Both the line below containing "-- ==== Sys2Proof/Machine/Ops.lean" and the line containing "no entry equal to what", along with every line between them, should be repeated exactly; no other line belongs in the answer.

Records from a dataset
[Start of section]

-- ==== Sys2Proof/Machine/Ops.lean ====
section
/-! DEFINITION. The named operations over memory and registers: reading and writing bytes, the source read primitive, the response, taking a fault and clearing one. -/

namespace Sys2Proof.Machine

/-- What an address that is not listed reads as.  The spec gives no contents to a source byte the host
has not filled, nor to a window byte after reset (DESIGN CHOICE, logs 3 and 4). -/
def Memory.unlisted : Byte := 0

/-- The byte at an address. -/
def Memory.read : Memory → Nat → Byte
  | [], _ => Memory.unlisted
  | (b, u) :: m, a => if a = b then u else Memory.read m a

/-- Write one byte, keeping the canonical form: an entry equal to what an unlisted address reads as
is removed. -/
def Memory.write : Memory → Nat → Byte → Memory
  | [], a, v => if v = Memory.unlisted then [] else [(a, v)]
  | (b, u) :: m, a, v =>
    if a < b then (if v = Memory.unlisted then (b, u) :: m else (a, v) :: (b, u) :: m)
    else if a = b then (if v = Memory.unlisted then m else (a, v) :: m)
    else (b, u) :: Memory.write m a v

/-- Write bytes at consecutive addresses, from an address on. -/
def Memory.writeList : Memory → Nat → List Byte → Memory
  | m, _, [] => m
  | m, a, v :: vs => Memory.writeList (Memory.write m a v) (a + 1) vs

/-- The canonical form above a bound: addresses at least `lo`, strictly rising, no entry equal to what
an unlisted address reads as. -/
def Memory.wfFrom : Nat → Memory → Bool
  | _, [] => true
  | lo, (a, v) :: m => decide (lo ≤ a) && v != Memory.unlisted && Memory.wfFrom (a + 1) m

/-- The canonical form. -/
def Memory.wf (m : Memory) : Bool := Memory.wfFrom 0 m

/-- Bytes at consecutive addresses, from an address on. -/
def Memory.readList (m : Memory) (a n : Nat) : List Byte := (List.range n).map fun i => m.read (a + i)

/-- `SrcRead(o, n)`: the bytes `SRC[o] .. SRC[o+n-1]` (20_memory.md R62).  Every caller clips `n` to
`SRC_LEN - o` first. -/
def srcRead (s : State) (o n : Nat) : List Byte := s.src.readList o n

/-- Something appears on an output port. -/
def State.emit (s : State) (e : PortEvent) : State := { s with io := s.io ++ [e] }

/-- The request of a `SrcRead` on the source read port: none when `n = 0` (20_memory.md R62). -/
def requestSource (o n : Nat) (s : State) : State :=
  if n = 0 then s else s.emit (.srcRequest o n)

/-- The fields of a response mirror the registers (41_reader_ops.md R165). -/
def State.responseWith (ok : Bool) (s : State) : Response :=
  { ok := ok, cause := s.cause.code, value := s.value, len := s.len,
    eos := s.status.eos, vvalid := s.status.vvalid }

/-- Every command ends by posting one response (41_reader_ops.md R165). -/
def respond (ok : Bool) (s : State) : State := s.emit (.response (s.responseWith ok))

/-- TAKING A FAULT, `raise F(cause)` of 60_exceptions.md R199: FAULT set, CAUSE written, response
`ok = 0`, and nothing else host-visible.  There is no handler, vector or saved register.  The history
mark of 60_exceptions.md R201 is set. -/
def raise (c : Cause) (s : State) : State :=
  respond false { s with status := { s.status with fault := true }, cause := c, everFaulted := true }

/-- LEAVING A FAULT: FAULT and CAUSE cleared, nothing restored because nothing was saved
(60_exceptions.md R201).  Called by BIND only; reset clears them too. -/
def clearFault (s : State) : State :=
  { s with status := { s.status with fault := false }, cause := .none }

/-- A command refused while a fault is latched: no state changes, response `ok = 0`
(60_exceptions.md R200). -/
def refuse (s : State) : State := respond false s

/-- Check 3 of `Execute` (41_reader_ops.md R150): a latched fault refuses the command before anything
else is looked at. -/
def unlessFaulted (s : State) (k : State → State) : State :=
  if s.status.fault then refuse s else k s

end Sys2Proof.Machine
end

[End of section]
[Start of section]

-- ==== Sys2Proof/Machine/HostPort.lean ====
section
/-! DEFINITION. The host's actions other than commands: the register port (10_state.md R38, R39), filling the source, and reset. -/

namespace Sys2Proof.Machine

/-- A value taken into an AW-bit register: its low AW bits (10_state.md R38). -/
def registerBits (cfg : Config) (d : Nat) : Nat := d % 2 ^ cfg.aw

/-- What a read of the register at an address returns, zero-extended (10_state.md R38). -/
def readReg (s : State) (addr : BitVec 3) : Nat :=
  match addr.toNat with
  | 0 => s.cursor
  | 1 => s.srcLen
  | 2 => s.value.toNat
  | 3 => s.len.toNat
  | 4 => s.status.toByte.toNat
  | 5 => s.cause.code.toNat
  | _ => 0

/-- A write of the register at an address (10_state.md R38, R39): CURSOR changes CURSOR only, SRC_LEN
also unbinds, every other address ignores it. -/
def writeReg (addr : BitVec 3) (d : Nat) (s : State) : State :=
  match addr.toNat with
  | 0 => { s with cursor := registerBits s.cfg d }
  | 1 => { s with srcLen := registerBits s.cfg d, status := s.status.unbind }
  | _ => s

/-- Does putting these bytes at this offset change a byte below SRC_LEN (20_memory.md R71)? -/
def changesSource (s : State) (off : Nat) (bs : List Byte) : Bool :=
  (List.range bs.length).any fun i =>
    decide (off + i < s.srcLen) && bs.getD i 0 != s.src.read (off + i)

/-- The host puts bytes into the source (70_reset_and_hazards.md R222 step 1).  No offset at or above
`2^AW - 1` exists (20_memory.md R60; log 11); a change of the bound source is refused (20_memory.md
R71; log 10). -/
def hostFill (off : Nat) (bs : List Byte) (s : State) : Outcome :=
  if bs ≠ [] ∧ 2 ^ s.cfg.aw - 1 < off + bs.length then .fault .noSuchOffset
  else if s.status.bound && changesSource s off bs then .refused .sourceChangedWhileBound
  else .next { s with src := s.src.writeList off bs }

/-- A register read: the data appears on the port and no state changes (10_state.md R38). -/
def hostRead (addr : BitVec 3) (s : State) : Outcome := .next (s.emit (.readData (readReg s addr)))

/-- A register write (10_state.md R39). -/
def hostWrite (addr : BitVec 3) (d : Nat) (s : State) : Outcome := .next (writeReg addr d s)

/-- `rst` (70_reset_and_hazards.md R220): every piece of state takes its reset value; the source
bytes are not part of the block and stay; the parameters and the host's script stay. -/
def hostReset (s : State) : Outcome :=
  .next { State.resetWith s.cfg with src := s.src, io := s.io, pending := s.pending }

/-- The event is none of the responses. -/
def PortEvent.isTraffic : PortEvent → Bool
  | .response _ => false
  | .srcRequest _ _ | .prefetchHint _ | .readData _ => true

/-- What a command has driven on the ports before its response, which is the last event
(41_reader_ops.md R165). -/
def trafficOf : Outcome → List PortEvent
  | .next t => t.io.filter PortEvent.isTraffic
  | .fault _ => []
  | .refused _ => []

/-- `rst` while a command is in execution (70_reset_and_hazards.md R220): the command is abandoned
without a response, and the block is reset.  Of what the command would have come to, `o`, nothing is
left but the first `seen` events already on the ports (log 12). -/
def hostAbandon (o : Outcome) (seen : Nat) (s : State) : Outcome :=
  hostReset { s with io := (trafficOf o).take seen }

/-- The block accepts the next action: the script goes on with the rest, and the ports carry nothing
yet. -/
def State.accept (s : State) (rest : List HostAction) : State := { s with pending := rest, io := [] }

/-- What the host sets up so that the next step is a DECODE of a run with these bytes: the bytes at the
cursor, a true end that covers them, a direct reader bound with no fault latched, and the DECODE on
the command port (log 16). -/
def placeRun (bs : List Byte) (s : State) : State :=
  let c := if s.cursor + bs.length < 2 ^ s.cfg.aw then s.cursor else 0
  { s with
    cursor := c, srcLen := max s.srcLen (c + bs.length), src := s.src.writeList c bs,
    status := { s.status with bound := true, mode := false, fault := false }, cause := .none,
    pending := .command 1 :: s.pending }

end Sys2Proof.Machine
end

[End of section]

■ **SOLUTION TO THE EXERCISE**
-- ==== Sys2Proof/Machine/Ops.lean ====
section
/-! DEFINITION. The named operations over memory and registers: reading and writing bytes, the source read primitive, the response, taking a fault and clearing one. -/

namespace Sys2Proof.Machine

/-- What an address that is not listed reads as.  The spec gives no contents to a source byte the host
has not filled, nor to a window byte after reset (DESIGN CHOICE, logs 3 and 4). -/
def Memory.unlisted : Byte := 0

/-- The byte at an address. -/
def Memory.read : Memory → Nat → Byte
  | [], _ => Memory.unlisted
  | (b, u) :: m, a => if a = b then u else Memory.read m a

/-- Write one byte, keeping the canonical form: an entry equal to what an unlisted address reads as
is removed. -/
def Memory.write : Memory → Nat → Byte → Memory
  | [], a, v => if v = Memory.unlisted then [] else [(a, v)]
  | (b, u) :: m, a, v =>
    if a < b then (if v = Memory.unlisted then (b, u) :: m else (a, v) :: (b, u) :: m)
    else if a = b then (if v = Memory.unlisted then m else (a, v) :: m)
    else (b, u) :: Memory.write m a v

/-- Write bytes at consecutive addresses, from an address on. -/
def Memory.writeList : Memory → Nat → List Byte → Memory
  | m, _, [] => m
  | m, a, v :: vs => Memory.writeList (Memory.write m a v) (a + 1) vs

/-- The canonical form above a bound: addresses at least `lo`, strictly rising, no entry equal to what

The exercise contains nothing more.